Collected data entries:
Start of Block

/-- CKPT_COMMAND (R315): CMD.CKPT reads 1 until its checkpoint is complete. -/
def execCkptCommand (_m : BitVec 6) (s : State) : Res :=
  .next <| s.onPage 0x50 fun s => if nbit s.crt.cmd 3 then s else s.setCrt { s.crt with want := true, cmd := nsetBit s.crt.cmd 3 true }

/-- The conditions of R315 at the end of a C2 COMMIT; none starts while the power-fail warning stands, which ends them (R320). -/
def State.ckDue (s : State) (ply : Nat) : Bool :=
  s.crt.ck == none && !s.flag R.PWR_STATUS_PFW && (s.crt.want || (s.rd R.CRT_JNL_CFG_CKPTINT != 0 && ply % s.rd R.CRT_JNL_CFG_CKPTINT == 0) ||
    decide (s.jArea < 2 * s.crt.used))

/-- The retain lines of a C2 ply are handed over at its COMMIT end (R311, R314): the hold buffer takes them as they stand. -/
def State.crtHand (s : State) (ply : Nat) (marks : List Nat) : State :=
  let s := s.setCrt { s.crt with lastC2 := ply, budget := s.rd R.CRT_JNL_CFG_BUDGET * 16 }
  if !s.crtActive then (if s.crtState = 2 && s.crt.ck == none then s.ckStart 0 ply true else s)
  else
    let rb := s.rd R.XE_RET_BASE / 64
    let lines := marks.map fun l => (l - rb, s.rbs (instBase + 64 * l) 64)
    let s := s.setCrt { s.crt with hold := s.crt.hold ++ [⟨ply, s.bk.cal.seconds, s.presc, lines⟩] }
    let s := if 49152 < s.heldLines then s.jBreakHeld else s.jView
    if s.ckDue ply then s.ckStart (if s.crt.ckSeq = 0 then 0 else 1 - s.rd R.CRT_CKPT_SLOT) ply false else s

/-- A ply's LAST entry is on MRAM: the ply is sealed, and a checkpoint that waited for it is finished (R312, R315). -/
def State.jSealed (s : State) (ply : Nat) : State :=
  let s := s.setCrt { s.crt with sealed_ := ply }
  let s := if s.crt.broken then s else s.wr R.CRT_JNL_LASTPLY ply
  match s.crt.ck with
  | some k => match k.end_ with
    | some e => if e ≤ ply then s.ckFinish k e else s.jView
    | none => s.jView
  | none => s.jView

/-- The oldest held ply after an entry of `n` of its lines was written. -/
def State.jTaken (s : State) (h : Held) (rest : List Held) (n : Nat) : State :=
  if h.lines.length ≤ n then (s.setCrt { s.crt with hold := rest, budget := s.crt.budget - n }).jSealed h.ply
  else (s.setCrt { s.crt with hold := { h with lines := h.lines.drop n } :: rest, budget := s.crt.budget - n }).jView

/-- The next entry of the oldest held ply, of at most `most` lines (R312). -/
def State.jNext (s : State) (most : Nat) : State :=
  match s.crt.hold with
  | [] => s
  | h :: rest =>
    let n := min 2048 (min most h.lines.length)
    if n = 0 ∧ h.lines ≠ [] then s
    else
      match s.jAppend 1 (decide (h.lines.length ≤ n)) h.ply h.sec h.sub (h.lines.take n) [] with
      | none => s.jBreakHeld
      | some s => s.jTaken h rest n

/-- JOURNAL_ENTRY_WRITTEN (R312): within the budget of the period. -/
def execJournalEntryWritten (s : State) : Res :=
  .next <| if s.crtActive then s.jNext s.crt.budget else s

/-- Everything held is written and sealed (R320). -/
def State.jAll (s : State) : Nat → State
  | 0 => s
  | n + 1 => if s.crt.hold = [] then s else (s.jNext 2048).jAll n

/-- The switch record (07 R152 step 5). -/
def State.jSwitch (s : State) (ply dir oldId newId : Nat) : State :=
  if !s.crtActive then s
  else
    let s := s.jAll (s.heldLines + s.crt.hold.length)
    let sec := s.bk.cal.seconds
    match s.jAppend 2 true ply sec s.presc [] (leBytes 1 dir ++ leBytes 3 0 ++ leBytes 16 oldId ++ leBytes 16 newId ++ leBytes 28 0) with
    | some t => t.jView
    | none => s.jBreak ply sec s.presc

/-- The end of a switch (R315, R325). -/
def State.ckAfterSwitch (s : State) : State :=
  let s := if s.crt.ck ≠ none ∧ s.crtActive then s.ckDrop else s
  s.setCrt { s.crt with want := true }

/-- CRT_FLUSH_COMPLETE (R320, R321): a power-fail flush, a removal flush, or the flush at an entry into HOLD is on MRAM. -/
def execCrtFlushComplete (s : State) : Res :=
  .next <|
    if !s.crtFlush then s
    else
      let s := if s.crtState = 3 ∨ s.crtState = 5 then
          let s := s.jAll (s.heldLines + s.crt.hold.length)
          (s.ringWrite.lifeWrite).ev 0x50 2
        else s
      let s := if s.flag R.PWR_STATUS_PFW then s.wr R.PWR_LASTPF_FLUSH (min 0xFFFF ((s.mt - s.pwr.warnAt) / 100000)) else s
      ({ s with crtFlush := false }).supplyResetDue

/-! Restore (R313, R317). -/

/-- An entry as a reader finds it. -/
structure JEntry where
  off : Nat
  len : Nat
  kind : Nat
  last : Bool
  ply : Nat
  sec : Nat
  sub : Nat
  layout : Nat
  count : Nat
  whole : Bool
  crcOk : Bool
  deriving DecidableEq, Repr

/-- The entry with SEQ `expect` at `off`, if its header stands there. -/
def State.entryAt (s : State) (off expect : Nat) : Option JEntry :=
  if s.mr off 4 ≠ 0x4C4E524A ∨ s.mr (off + 8) 8 ≠ expect ∨ 2048 < s.mr (off + 6) 2 then none
  else
    let n := s.mr (off + 6) 2
    let kind := s.mr (off + 4) 1
    let body := 64 + (4 * n + 63) / 64 * 64 + 64 * n + (if kind = 2 then 64 else 0)
    if s.mramSize < off + body + 64 then none
    else
      let sl := off + body
      some ⟨off, body + 64, kind, nbit (s.mr (off + 5) 1) 0, s.mr (off + 0x10) 4, s.mr (off + 0x14) 4, s.mr (off + 0x18) 2,
        s.mr (off + 0x20) 16, n, s.mr sl 4 == 0x5EA15EA1 && s.mr (sl + 8) 8 == expect, s.mr (sl + 16) 4 == crc32 (s.mrBytes off body)⟩

/-- Directly after the current one, and otherwise at the start of the journal (R313). -/
def State.entryNear (s : State) (off expect : Nat) : Option JEntry :=
  match s.entryAt off expect with
  | some e => some e
  | none => s.entryAt jBase expect

/-- Where the next entry goes: past the last whole one. -/
def State.jEnd (s : State) (off expect : Nat) : Nat → Nat × Nat
  | 0 => (off, expect)
  | n + 1 =>
    match s.entryNear off expect with
    | some e => if e.whole then s.jEnd (e.off + e.len) (expect + 1) n else (off, expect)
    | none => (off, expect)
/-- Every entry takes at least 128 bytes. -/
def State.jFuel (s : State) : Nat := s.jArea / 128 + 1

/-- What a replay has so far: the state, the lines of the open ply, the last sealed ply and its calendar time. -/
structure Replay where
  s : State
  pend : List (Nat × List (BitVec 8))
  sealed_ : Nat
  sec : Nat
  sub : Nat

/-- The lines of an entry. -/
def State.entryLines (s : State) (e : JEntry) : List (Nat × List (BitVec 8)) :=
  let data := e.off + 64 + (4 * e.count + 63) / 64 * 64
  (upTo e.count).map fun i => (s.mr (e.off + 64 + 4 * i) 4, s.mrBytes (data + 64 * i) 64)

/-- The lines of an entry are taken; its LAST entry puts the lines of its ply into the retain area (R317). -/
def Replay.take (r : Replay) (e : JEntry) : Replay :=
  let pend := r.pend ++ r.s.entryLines e
  let rb := r.s.rd R.XE_RET_BASE
  let rs := r.s.rd R.XE_RET_SIZE
  if e.last then
    { r with s := pend.foldl (fun s l => if 64 * l.1 < rs then s.wbs (instBase + rb + 64 * l.1) l.2 else s) r.s, pend := [], sealed_ := e.ply, sec := e.sec, sub := e.sub }
  else { r with pend := pend }

/-- The replay of R317; none where the warm restart is not possible. -/
def Replay.run (r : Replay) (layout off expect : Nat) : Nat → Option Replay
  | 0 => some r
  | n + 1 =>
    match r.s.entryNear off expect with
    | none => some r
    | some e =>
      if !e.whole then some r
      else if !e.crcOk then none
      else if e.kind ≠ 1 then some r
      else if e.layout ≠ layout then none
      else (r.take e).run layout (e.off + e.len) (expect + 1) n

/-- A slot holds a complete checkpoint of the loaded layout (R317). -/
def State.ckFits (s : State) (slot : Nat) : Bool := s.ckOk slot && s.mr (slotOff slot + 20) 16 == s.layoutId

/-- The entry that sealed the ply at which a checkpoint begins, where the journal still holds it: it ends at JOFF. -/
def State.beginEntry (s : State) (begin_ jseq joff : Nat) : Option JEntry :=
  let ends (e : Nat) : Option JEntry :=
    (upTo 2178).foldl (fun a k =>
      match a with
      | some x => some x
      | none =>
        match s.entryAt (e - 64 * (k + 2)) (jseq - 1) with
        | some x => if jBase ≤ x.off && x.off + x.len == e && x.whole && x.crcOk && x.kind == 1 && x.last && x.ply == begin_ then some x else none
        | none => none) none
  if joff = jBase then none else ends joff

End of Block

* [What to do]
Report how many lines in the data above contain "count", without any other words.

* [Your solution]
3